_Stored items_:

........

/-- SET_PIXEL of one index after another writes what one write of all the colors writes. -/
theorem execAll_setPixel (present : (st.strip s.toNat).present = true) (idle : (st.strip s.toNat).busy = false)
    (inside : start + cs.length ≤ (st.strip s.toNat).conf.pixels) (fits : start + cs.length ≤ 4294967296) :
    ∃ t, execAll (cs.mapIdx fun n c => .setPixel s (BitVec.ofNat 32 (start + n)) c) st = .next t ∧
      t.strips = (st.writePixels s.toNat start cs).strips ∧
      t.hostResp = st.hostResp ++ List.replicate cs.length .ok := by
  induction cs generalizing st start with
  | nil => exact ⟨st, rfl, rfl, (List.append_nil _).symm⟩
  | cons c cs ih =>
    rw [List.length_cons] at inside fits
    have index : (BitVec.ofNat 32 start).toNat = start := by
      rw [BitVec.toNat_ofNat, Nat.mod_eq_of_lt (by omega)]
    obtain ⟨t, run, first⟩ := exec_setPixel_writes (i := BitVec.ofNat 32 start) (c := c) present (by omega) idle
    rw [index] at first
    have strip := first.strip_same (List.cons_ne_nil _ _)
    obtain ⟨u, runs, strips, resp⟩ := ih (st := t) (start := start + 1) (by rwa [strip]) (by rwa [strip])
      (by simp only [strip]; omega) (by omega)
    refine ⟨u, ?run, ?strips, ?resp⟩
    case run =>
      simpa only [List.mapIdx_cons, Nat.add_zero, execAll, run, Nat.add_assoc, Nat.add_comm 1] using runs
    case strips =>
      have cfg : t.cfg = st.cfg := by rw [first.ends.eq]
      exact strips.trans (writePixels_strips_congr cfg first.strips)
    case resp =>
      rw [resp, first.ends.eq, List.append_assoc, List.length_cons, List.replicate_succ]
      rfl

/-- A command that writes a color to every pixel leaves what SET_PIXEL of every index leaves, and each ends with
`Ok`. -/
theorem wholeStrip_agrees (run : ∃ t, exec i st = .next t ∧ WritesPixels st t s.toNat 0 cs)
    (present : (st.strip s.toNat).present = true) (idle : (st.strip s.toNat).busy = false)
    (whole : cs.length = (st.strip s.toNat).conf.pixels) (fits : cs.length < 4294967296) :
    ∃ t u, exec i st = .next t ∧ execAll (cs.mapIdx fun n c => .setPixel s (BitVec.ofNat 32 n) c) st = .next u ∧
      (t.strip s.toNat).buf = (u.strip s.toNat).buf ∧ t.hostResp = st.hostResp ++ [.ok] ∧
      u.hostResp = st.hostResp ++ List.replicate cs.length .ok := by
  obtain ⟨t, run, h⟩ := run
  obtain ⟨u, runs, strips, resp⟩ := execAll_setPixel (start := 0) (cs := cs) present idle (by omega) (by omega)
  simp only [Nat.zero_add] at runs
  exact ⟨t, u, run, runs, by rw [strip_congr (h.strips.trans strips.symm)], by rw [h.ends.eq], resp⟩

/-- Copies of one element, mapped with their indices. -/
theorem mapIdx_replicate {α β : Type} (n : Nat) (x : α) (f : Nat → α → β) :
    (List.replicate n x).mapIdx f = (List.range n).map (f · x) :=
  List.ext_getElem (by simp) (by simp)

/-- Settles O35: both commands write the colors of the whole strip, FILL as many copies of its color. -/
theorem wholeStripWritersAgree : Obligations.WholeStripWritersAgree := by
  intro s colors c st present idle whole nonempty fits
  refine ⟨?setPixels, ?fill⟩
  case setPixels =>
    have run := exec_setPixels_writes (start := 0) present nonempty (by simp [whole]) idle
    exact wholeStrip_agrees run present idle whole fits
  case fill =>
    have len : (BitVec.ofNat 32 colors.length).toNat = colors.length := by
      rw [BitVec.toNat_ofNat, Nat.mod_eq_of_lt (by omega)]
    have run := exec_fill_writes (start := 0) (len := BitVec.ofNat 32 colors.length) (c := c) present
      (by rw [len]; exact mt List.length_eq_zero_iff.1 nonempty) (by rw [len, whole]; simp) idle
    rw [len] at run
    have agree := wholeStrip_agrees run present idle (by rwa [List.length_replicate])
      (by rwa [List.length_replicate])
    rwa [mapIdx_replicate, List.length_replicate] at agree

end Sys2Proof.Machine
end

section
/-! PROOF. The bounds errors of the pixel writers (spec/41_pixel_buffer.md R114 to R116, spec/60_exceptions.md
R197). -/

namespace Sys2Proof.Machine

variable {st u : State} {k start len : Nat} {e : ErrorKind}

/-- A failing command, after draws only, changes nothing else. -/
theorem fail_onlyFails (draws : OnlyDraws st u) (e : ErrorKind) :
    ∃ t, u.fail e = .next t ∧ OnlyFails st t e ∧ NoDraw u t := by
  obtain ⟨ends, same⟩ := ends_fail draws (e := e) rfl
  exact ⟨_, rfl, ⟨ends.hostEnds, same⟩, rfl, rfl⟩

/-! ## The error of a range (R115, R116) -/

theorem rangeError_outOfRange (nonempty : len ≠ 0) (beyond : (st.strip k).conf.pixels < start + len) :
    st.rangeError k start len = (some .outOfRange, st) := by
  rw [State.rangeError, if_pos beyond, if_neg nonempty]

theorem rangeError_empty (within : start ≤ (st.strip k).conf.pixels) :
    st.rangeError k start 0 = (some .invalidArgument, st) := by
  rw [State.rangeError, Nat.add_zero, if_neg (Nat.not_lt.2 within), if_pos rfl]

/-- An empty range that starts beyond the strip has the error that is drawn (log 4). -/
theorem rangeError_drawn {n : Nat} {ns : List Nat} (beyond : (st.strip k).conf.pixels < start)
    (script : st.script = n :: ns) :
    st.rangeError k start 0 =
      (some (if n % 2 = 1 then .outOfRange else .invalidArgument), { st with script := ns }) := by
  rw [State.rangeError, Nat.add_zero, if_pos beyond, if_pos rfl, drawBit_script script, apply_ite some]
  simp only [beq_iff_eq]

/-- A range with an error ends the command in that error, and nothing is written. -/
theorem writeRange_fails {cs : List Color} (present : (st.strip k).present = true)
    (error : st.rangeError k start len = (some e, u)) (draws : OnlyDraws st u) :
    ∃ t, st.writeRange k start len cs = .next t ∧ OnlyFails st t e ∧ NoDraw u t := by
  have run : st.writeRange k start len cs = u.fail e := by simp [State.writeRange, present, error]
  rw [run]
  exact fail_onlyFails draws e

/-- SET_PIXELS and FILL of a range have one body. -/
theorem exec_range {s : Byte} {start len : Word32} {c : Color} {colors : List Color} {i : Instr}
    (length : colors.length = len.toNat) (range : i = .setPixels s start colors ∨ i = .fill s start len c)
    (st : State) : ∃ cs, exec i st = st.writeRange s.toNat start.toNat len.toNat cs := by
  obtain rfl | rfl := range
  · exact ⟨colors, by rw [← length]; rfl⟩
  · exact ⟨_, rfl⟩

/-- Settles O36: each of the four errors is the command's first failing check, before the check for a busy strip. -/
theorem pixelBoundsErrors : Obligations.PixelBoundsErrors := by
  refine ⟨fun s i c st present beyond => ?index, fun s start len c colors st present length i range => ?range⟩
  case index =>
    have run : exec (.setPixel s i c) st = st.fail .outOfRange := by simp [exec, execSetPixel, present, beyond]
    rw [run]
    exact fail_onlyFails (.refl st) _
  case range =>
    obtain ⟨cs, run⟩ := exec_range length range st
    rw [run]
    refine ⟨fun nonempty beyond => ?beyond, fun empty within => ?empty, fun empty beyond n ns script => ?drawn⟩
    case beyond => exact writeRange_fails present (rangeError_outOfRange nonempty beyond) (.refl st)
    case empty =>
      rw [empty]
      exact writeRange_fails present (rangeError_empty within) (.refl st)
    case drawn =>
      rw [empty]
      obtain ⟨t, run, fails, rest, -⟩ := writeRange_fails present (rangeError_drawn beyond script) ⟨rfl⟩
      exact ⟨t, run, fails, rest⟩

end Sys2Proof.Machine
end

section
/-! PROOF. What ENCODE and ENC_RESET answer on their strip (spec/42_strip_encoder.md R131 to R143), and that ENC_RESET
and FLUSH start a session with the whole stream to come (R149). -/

........

_Exercise goal_: Could you transcribe the entries above word for word, from the line with "case run =>" down to the line with "intro s colors", keeping both?

_Answer_:
    case run =>
      simpa only [List.mapIdx_cons, Nat.add_zero, execAll, run, Nat.add_assoc, Nat.add_comm 1] using runs
    case strips =>
      have cfg : t.cfg = st.cfg := by rw [first.ends.eq]
      exact strips.trans (writePixels_strips_congr cfg first.strips)
    case resp =>
      rw [resp, first.ends.eq, List.append_assoc, List.length_cons, List.replicate_succ]
      rfl

/-- A command that writes a color to every pixel leaves what SET_PIXEL of every index leaves, and each ends with
`Ok`. -/
theorem wholeStrip_agrees (run : ∃ t, exec i st = .next t ∧ WritesPixels st t s.toNat 0 cs)
    (present : (st.strip s.toNat).present = true) (idle : (st.strip s.toNat).busy = false)
    (whole : cs.length = (st.strip s.toNat).conf.pixels) (fits : cs.length < 4294967296) :
    ∃ t u, exec i st = .next t ∧ execAll (cs.mapIdx fun n c => .setPixel s (BitVec.ofNat 32 n) c) st = .next u ∧
      (t.strip s.toNat).buf = (u.strip s.toNat).buf ∧ t.hostResp = st.hostResp ++ [.ok] ∧
      u.hostResp = st.hostResp ++ List.replicate cs.length .ok := by
  obtain ⟨t, run, h⟩ := run
  obtain ⟨u, runs, strips, resp⟩ := execAll_setPixel (start := 0) (cs := cs) present idle (by omega) (by omega)
  simp only [Nat.zero_add] at runs
  exact ⟨t, u, run, runs, by rw [strip_congr (h.strips.trans strips.symm)], by rw [h.ends.eq], resp⟩

/-- Copies of one element, mapped with their indices. -/
theorem mapIdx_replicate {α β : Type} (n : Nat) (x : α) (f : Nat → α → β) :
    (List.replicate n x).mapIdx f = (List.range n).map (f · x) :=
  List.ext_getElem (by simp) (by simp)

/-- Settles O35: both commands write the colors of the whole strip, FILL as many copies of its color. -/
theorem wholeStripWritersAgree : Obligations.WholeStripWritersAgree := by
  intro s colors c st present idle whole nonempty fits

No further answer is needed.